In this paper we focus on similarities that are provably non-LSHable and propose a notion of distortion to capture their approximability by means of LSH-able similarities. We consider several well-known similarities and show tight upper and lower bounds on their distortion. We also experimentally show that our upper bounds translate to effective algorithms in practice.
Alessandro Panconesi is full professor of computer science at Sapienza, University of Rome, Computer Science department. He earned a PhD in computer science from Cornell University. His main research interest is the design and analysis of algorithms, especially probabilistic ones. For his research he has received several international awards such as: the ACM Danny Lewin Award, two Google Focused Awards, faculty awards from IBM and Yahoo! and the 2019 Edsger W. Dijkstra Prize. He is staunch supporter of AS Roma.

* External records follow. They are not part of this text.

/-- DEDUCED (log entry 19). -/
def formSteer (opc : Nat) (r : NodeRec) : Form :=
  let d : Option Ty := some ⟨r.data, r.v⟩
  let base := r.dataOk && r.x ≤ 1
  let bare := base && r.f == 0 && r.x == 0 && !r.v
  match opc with
  | 0x01 => { a := d, res := d, ok := base, gap := .zero }
  | 0x02 => { a := d, b := some ⟨.predOrInt, false⟩, res := d, ok := base }
  | 0x03 => { a := d, b := d, res := d, ok := base }
  | 0x04 => { a := d, b := anyTy, res := d, ok := base }
  | 0x05 => { a := anyTy, ok := bare, gap := .zero, noDest := true }
  | 0x06 => { a := anyTy, res := d, ok := base, gap := .zero }
  | 0x07 => { a := anyTy, res := d, ok := base && (!r.t || fltLitOk r.f r.l), control := true, gap := .zero }
  | 0x08 => { a := d, b := d, p := some ⟨.pred, r.v⟩, res := d, ok := base && (!r.lit || !r.t || fltLitOk r.f r.l), litOk := true,
              three := true }
  | 0x09 => { a := anyTy, res := completion, ok := base && !r.v, gap := .zero }
  | _ => { a := d, b := d, p := d, res := d, ok := base, three := true, gap := .zero }

def formInterval (opc : Nat) (r : NodeRec) : Form :=
  let d : Option Ty := some ⟨r.data, r.v⟩
  let base := r.dataOk && r.x ≤ 1
  let subop := r.dataOk && r.x ≤ 3
  let n32 := r.f == 5 && r.x == 0 && !r.v && r.l == 0
  match opc with
  | 0x10 => { a := d, res := d, ok := base, control := true, gap := .zero }
  | 0x11 => { a := d, res := d, ok := subop, control := true, gap := .zero }
  | 0x12 => { a := d, res := d, ok := subop && (bit r.x 1 || r.l == 0), control := true, gap := .zero }
  | 0x13 => { a := d, res := d, ok := base && 1 ≤ r.l && r.l ≤ 0xFFFFFFFE, control := true, gap := .zero }
  | 0x16 => { a := d, b := some ⟨.int 7, false⟩, res := d, ok := base && r.l == 0, control := true }
  | 0x17 => { a := d, res := d, ok := subop && r.l == 0, control := true, gap := .zero }
  | _ => { a := anyTy, res := some ⟨.int 5, false⟩, ok := n32, control := true, gap := .zero }

def formInt (opc : Nat) (r : NodeRec) : Form :=
  let d : Option Ty := some ⟨.int r.f, r.v⟩
  let desc : Option Ty := some ⟨.int 3, false⟩
  let ok := r.x == 0
  match opc with
  | 0x24 => { a := d, b := d, p := d, res := d, ok := ok, litOk := true, three := true }
  | 0x25 => { a := d, b := d, res := d, ok := ok, litOk := true, lat := 18 }
  | 0x26 => { a := d, b := d, res := d, ok := ok, litOk := true, lat := 18 }
  | 0x27 => { a := d, res := d, ok := ok }
  | 0x28 => { a := d, res := d, ok := ok && !intUnsigned r.f }
  | 0x34 => { a := d, res := d, ok := ok }
  | 0x39 => { a := d, res := d, ok := ok }
  | 0x3A => { a := d, res := d, ok := ok }
  | 0x3B => { a := d, res := d, ok := ok }
  | 0x3E => { a := d, res := d, ok := ok }
  | 0x3C => { a := d, b := desc, res := d, ok := ok && (!r.lit || field r.l 15 13 == 0), litOk := true }
  | 0x3D => { a := d, b := desc, p := d, res := d, ok := ok && (!r.lit || field r.l 15 13 == 0), litOk := true, three := true }
  | _ => { a := d, b := d, res := d, ok := ok, litOk := true }

def formCompare (opc : Nat) (r : NodeRec) : Form :=
  let i : Option Ty := some ⟨.int r.f, r.v⟩
  let fl : Option Ty := some ⟨.flt r.f, r.v⟩
  let pr : Option Ty := some ⟨.pred, r.v⟩
  let pok := r.f == 0 && r.x ≤ 3
  if opc ≤ 0x45 then { a := i, b := i, res := pr, ok := r.x == 0, litOk := true }
  else if opc ≤ 0x4A then
    { a := fl, b := fl, res := pr, ok := r.x == 0 && r.f ≤ 4 && (!r.lit || fltLitOk r.f r.l), litOk := true }
  else if opc ≤ 0x4C then { a := pr, b := pr, res := pr, ok := pok }
  else if opc == 0x4D then { a := pr, res := pr, ok := pok }
  else { a := pr, res := some ⟨.pred, false⟩, ok := pok }

/-- AUX of R200 with only the fields of `mask` in use; SR needs RM = 00. -/
def roundAux (x mask : Nat) : Bool :=
  x &&& mask == x && (!bit x 3 || x &&& 3 == 0)

def formFloat (opc : Nat) (r : NodeRec) : Form :=
  let d : Option Ty := some ⟨.flt r.f, r.v⟩
  let six := r.f ≤ 5
  let lit := !r.lit || fltLitOk r.f r.l
  let rmSat := roundAux r.x 7
  match opc with
  | 0x53 => { a := d, b := d, p := d, res := d, ok := six && lit && rmSat, litOk := true, three := true, lat := 4 }
  | 0x54 => { a := d, b := d, p := d, res := d, ok := six && lit && rmSat, litOk := true, three := true, lat := 4 }
  | 0x55 => { a := d, b := d, p := d, res := d, ok := six && lit && rmSat, litOk := true, three := true, lat := 4 }
  | 0x56 => { a := d, b := d, res := d, ok := six && lit && r.x == 0, litOk := true, lat := 4 }
  | 0x57 => { a := d, b := d, res := d, ok := six && lit && r.x == 0, litOk := true, lat := 4 }
  | 0x58 => { a := d, res := d, ok := six && r.x == 0 }
  | 0x59 => { a := d, res := d, ok := six && r.x == 0 }
  | 0x5A => { a := d, b := d, res := d, ok := six && lit && r.x == 0, litOk := true }
  | 0x5B => { a := d, res := some ⟨.int (if fltWidth r.f = 32 then 5 else if fltWidth r.f = 16 then 3 else 1), r.v⟩,
              ok := r.f ≤ 4 && r.x == 0 }
  | 0x5C => { a := d, res := d, ok := six && roundAux r.x 3, lat := 4 }
  | _ => { a := d, b := d, res := d, ok := six && lit && rmSat, litOk := true, lat := 4 }

/-- DEDUCED (log entry 19). -/
def formSpecial (opc : Nat) (r : NodeRec) : Form :=
  let d : Option Ty := some ⟨.flt r.f, r.v⟩
  let three := r.f ≤ 2
  match opc with
  | 0x62 => { a := d, res := d, ok := three && roundAux r.x 7, lat := 18 }
  | 0x63 => { a := d, b := d, res := d, ok := three && roundAux r.x 7 && (!r.lit || fltLitOk r.f r.l), litOk := true, lat := 18 }
  | _ => { a := d, res := d, ok := three && roundAux r.x 4, lat := 6 }

/-- OTHER, PART and NB of the conversion literal (R290). -/
def NodeRec.other (r : NodeRec) : Nat := field r.l 2 0
def NodeRec.part (r : NodeRec) : Nat := field r.l 5 3
def NodeRec.nb (r : NodeRec) : Bool := bit r.l 6

/-- The conversion literal is permitted for widths wa and wr (R290). -/
def convLit (r : NodeRec) (wa wr : Nat) (nbOk : Bool) : Bool :=
  r.l < 128 && (nbOk || !r.nb) && r.part < max wa wr / min wa wr && (r.v || r.part == 0)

Twin Peaks, a stochastic model for recurrent cascades
Giuseppe Re, Sapienza University of Rome
Understanding information dynamics and their resulting cascades is a central topic in social network analysis and economics. In recent seminal work, Cheng et al. analyzed multiples cascades on Facebook over several months, and noticed that many of them exhibit a recurring behaviour. They tend to have multiple peaks of popularity, with periods of quiescence in between. In this paper, we propose the first mathematical model that provably explains this interesting phenomenon. Our model is simple and shows that a good clustering structure suffices to observe this interesting recurring behaviour with a standard information diffusion model. Furthermore, we complement our theoretical analysis with an experimental evaluation where we show that our model is able to reproduce the observed phenomenon on several social networks.
Giuseppe Re is a Computer Science PhD student at Sapienza University of Rome. He pursued his BSc in Mathematics and his MSc in Computer Science at Sapienza University of Rome. His research is oriented towards different problems at the intersection of Theory of Algorithms and Machine Learning, mostly related to Clustering. He also interned at Google London as a Software Engineer.